◆ WORK TO COMPLETE ◆
In the reply, include exactly the lines of the entries below from the first to the line with "(fun u => (u.pc, u.main.f, u.cycles, u.main.bc))", that line included.

Stored items:
/-- 95_test_vectors.md 2.11 vector 3. -/
theorem test_cpi :
    Gives (poke 0x4000#16 0x01#8 (on 0xED#8 0xA1#8 0x00#8 0x00#8 { Regs.zero with a := 0x10#8, f := 0x01#8, c := 0x01#8, h := 0x40#8 }))
      (fun u => (u.main.af, u.main.bc, u.main.hl)) (0x103B#16, 0x0000#16, 0x4001#16) := by decide

/-- 95_test_vectors.md 2.11 vector 4. -/
theorem test_cpir_repeats :
    Gives (poke 0x4000#16 0x10#8 (on 0xED#8 0xB1#8 0x00#8 0x00#8 { Regs.zero with a := 0x20#8, c := 0x03#8, h := 0x40#8 }))
      (fun u => (u.pc, u.main.f, u.cycles, u.main.bc)) (0x0100#16, 0x06#8, 21, 0x0002#16) := by decide

/-- 42_exchange_block.md R195, R198: the last iteration. -/
theorem test_ldir_ends :
    Gives (on 0xED#8 0xB0#8 0x00#8 0x00#8 { Regs.zero with d := 0x50#8, h := 0x40#8, c := 0x01#8 })
      (fun u => (u.pc, u.cycles, u.main.bc)) (0x0102#16, 16, 0x0000#16) := by decide

/-- 95_test_vectors.md 2.12 vector 1. -/
theorem test_in_a_n :
    Gives { on 0xDB#8 0xFE#8 0x00#8 0x00#8 { Regs.zero with a := 0x7F#8 } with hostReplies := [0xBF#8] }
      (fun u => (u.main.a, u.main.f, u.calls.getLast?)) (0xBF#8, 0x00#8, some (.portRead 0x7FFE#16 0xBF#8)) := by decide

/-- 95_test_vectors.md 2.12 vector 2. -/
theorem test_in_a_c :
    Gives { on 0xED#8 0x78#8 0x00#8 0x00#8 { Regs.zero with b := 0x12#8, c := 0x34#8, f := 0x01#8 } with hostReplies := [0x80#8] }
      af (0x80#8, 0x81#8) := by decide

/-- 95_test_vectors.md 2.12 vector 5. -/
theorem test_out_c_h :
    Gives (on 0xED#8 0x61#8 0x00#8 0x00#8 { Regs.zero with c := 0xFE#8, h := 0x55#8 })
      (fun u => u.calls.getLast?) (some (.portWrite 0x00FE#16 0x55#8)) := by decide

/-- 95_test_vectors.md 2.12 vector 8, `OUT_C_ZERO` = 0x00. -/
theorem test_out_c_zero :
    Gives (on 0xED#8 0x71#8 0x00#8 0x00#8 { Regs.zero with c := 0x10#8 })
      (fun u => u.calls.getLast?) (some (.portWrite 0x0010#16 0x00#8)) := by decide

/-- 95_test_vectors.md 2.12 vector 6. -/
theorem test_ini :
    Gives { on 0xED#8 0xA2#8 0x00#8 0x00#8 { Regs.zero with b := 0x01#8, h := 0x40#8, f := 0x01#8 } with hostReplies := [0x80#8] }
      (fun u => (peek u 0x4000#16, u.main.b, u.main.f, u.main.hl)) (0x80#8, 0x00#8, 0x42#8, 0x4001#16) := by decide

/-- 95_test_vectors.md 2.12 vector 7. -/
theorem test_outi :
    Gives (poke 0x4000#16 0xFF#8 (on 0xED#8 0xA3#8 0x00#8 0x00#8 { Regs.zero with b := 0x01#8, c := 0x10#8, h := 0x40#8 }))
      (fun u => (u.main.f, u.main.b, u.calls.getLast?)) (0x57#8, 0x00#8, some (.portWrite 0x0010#16 0xFF#8)) := by decide

/-- 95_test_vectors.md 2.13 vector 2. -/
theorem test_jr_to_itself :
    Gives (on 0x18#8 0xFE#8 0x00#8 0x00#8 Regs.zero)
      (fun u => (u.pc, u.cycles)) (0x0100#16, 12) := by decide

/-- 95_test_vectors.md 2.13 vector 3. -/
theorem test_jr_cc_not_taken :
    Gives (on 0x28#8 0x10#8 0x00#8 0x00#8 Regs.zero)
      (fun u => (u.pc, u.cycles)) (0x0102#16, 7) := by decide

/-- 95_test_vectors.md 2.13 vector 4. -/
theorem test_djnz_wraps_and_jumps :
    Gives (on 0x10#8 0xFE#8 0x00#8 0x00#8 Regs.zero)
      (fun u => (u.main.b, u.pc, u.cycles)) (0xFF#8, 0x0100#16, 13) := by decide

/-- 95_test_vectors.md 2.13 vector 5. -/
theorem test_djnz_ends :
    Gives (on 0x10#8 0xFE#8 0x00#8 0x00#8 { Regs.zero with b := 0x01#8 })
      (fun u => (u.main.b, u.pc, u.cycles)) (0x00#8, 0x0102#16, 8) := by decide

/-- 95_test_vectors.md 2.13 vector 6. -/
theorem test_jp_pe :
    Gives (on 0xEA#8 0x00#8 0x30#8 0x00#8 { Regs.zero with f := 0x04#8 })
      (fun u => (u.pc, u.cycles)) (0x3000#16, 10) := by decide

/-- 95_test_vectors.md 2.13 vector 8. -/
theorem test_call_not_taken :
    Gives (on 0xD4#8 0x00#8 0x20#8 0x00#8 { Regs.zero with f := 0x01#8 })
      (fun u => (u.pc, u.sp, u.cycles)) (0x0103#16, 0x5000#16, 10) := by decide

/-- 95_test_vectors.md E10. -/
theorem test_call :
    Gives (on 0xCD#8 0x00#8 0x20#8 0x00#8 Regs.zero)
      (fun u => (u.pc, u.sp, peek u 0x4FFE#16, peek u 0x4FFF#16)) (0x2000#16, 0x4FFE#16, 0x03#8, 0x01#8) := by decide

/-- 95_test_vectors.md 2.13 vector 9. -/
theorem test_ret_not_taken :
    Gives (on 0xC0#8 0x00#8 0x00#8 0x00#8 { Regs.zero with f := 0x40#8 })
      (fun u => (u.pc, u.sp, u.cycles)) (0x0101#16, 0x5000#16, 5) := by decide

/-- 95_test_vectors.md 2.13 vector 10, at 0x0100. -/
theorem test_rst_38 :
    Gives (on 0xFF#8 0x00#8 0x00#8 0x00#8 Regs.zero)
      (fun u => (u.pc, peek u 0x4FFF#16, peek u 0x4FFE#16)) (0x0038#16, 0x01#8, 0x01#8) := by decide

/-- 95_test_vectors.md 2.13 vector 11. -/
theorem test_jp_hl_reads_no_memory :
    Gives (on 0xE9#8 0x00#8 0x00#8 0x00#8 { Regs.zero with h := 0x40#8 })
      (fun u => (u.pc, u.calls)) (0x4000#16, [.memRead 0x0100#16 0xE9#8]) := by decide

/-- 95_test_vectors.md 2.13 vector 12. -/
theorem test_retn_restores_iff1 :
    Gives { poke 0x4FFF#16 0x20#8 (on 0xED#8 0x45#8 0x00#8 0x00#8 Regs.zero) with sp := 0x4FFE#16, iff2 := true }
      (fun u => (u.pc, u.sp, u.iff1, u.cycles)) (0x2000#16, 0x5000#16, true, 14) := by decide

/-- 95_test_vectors.md 2.14 vector 1. -/
theorem test_halt :
    Gives (on 0x76#8 0x00#8 0x00#8 0x00#8 Regs.zero)
      (fun u => (u.pc, u.halted, u.status, u.cycles, u.r)) (0x0101#16, true, .halted, 4, 1#8) := by decide

/-- 95_test_vectors.md 2.14 vector 4. -/
theorem test_ei :
    Gives (on 0xFB#8 0x00#8 0x00#8 0x00#8 Regs.zero)
      (fun u => (u.iff1, u.iff2, u.eiInhibit)) (true, true, true) := by decide

/-- 95_test_vectors.md 2.14 vector 5. -/
theorem test_im_2 :
    Gives (on 0xED#8 0x5E#8 0x00#8 0x00#8 Regs.zero)
      (fun u => (u.im, u.cycles, u.r)) (.im2, 8, 2#8) := by decide

/-- 95_test_vectors.md 2.14 vector 6, `UNDOC_OPS` = execute. -/
theorem test_ed_00_executes :
    Gives (on 0xED#8 0x00#8 0x00#8 0x00#8 Regs.zero)
      (fun u => (u.pc, u.r, u.cycles)) (0x0102#16, 2#8, 8) := by decide

/-- 95_test_vectors.md 2.14 vector 6, `UNDOC_OPS` = fault. -/
theorem test_ed_00_faults :
    Gives { on 0xED#8 0x00#8 0x00#8 0x00#8 Regs.zero with params := Config.Params.atReset }
      (fun u => (u.fault, u.pc, u.r, u.cycles, u.status)) (some (.decodeError 0x0100#16 [0xED#8, 0x00#8]), 0x0100#16, 0#8, 0, .fault) := by decide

◆ EXERCISE ANSWER ◆
/-- 95_test_vectors.md 2.11 vector 3. -/
theorem test_cpi :
    Gives (poke 0x4000#16 0x01#8 (on 0xED#8 0xA1#8 0x00#8 0x00#8 { Regs.zero with a := 0x10#8, f := 0x01#8, c := 0x01#8, h := 0x40#8 }))
      (fun u => (u.main.af, u.main.bc, u.main.hl)) (0x103B#16, 0x0000#16, 0x4001#16) := by decide

/-- 95_test_vectors.md 2.11 vector 4. -/
theorem test_cpir_repeats :
    Gives (poke 0x4000#16 0x10#8 (on 0xED#8 0xB1#8 0x00#8 0x00#8 { Regs.zero with a := 0x20#8, c := 0x03#8, h := 0x40#8 }))
      (fun u => (u.pc, u.main.f, u.cycles, u.main.bc)) (0x0100#16, 0x06#8, 21, 0x0002#16) := by decide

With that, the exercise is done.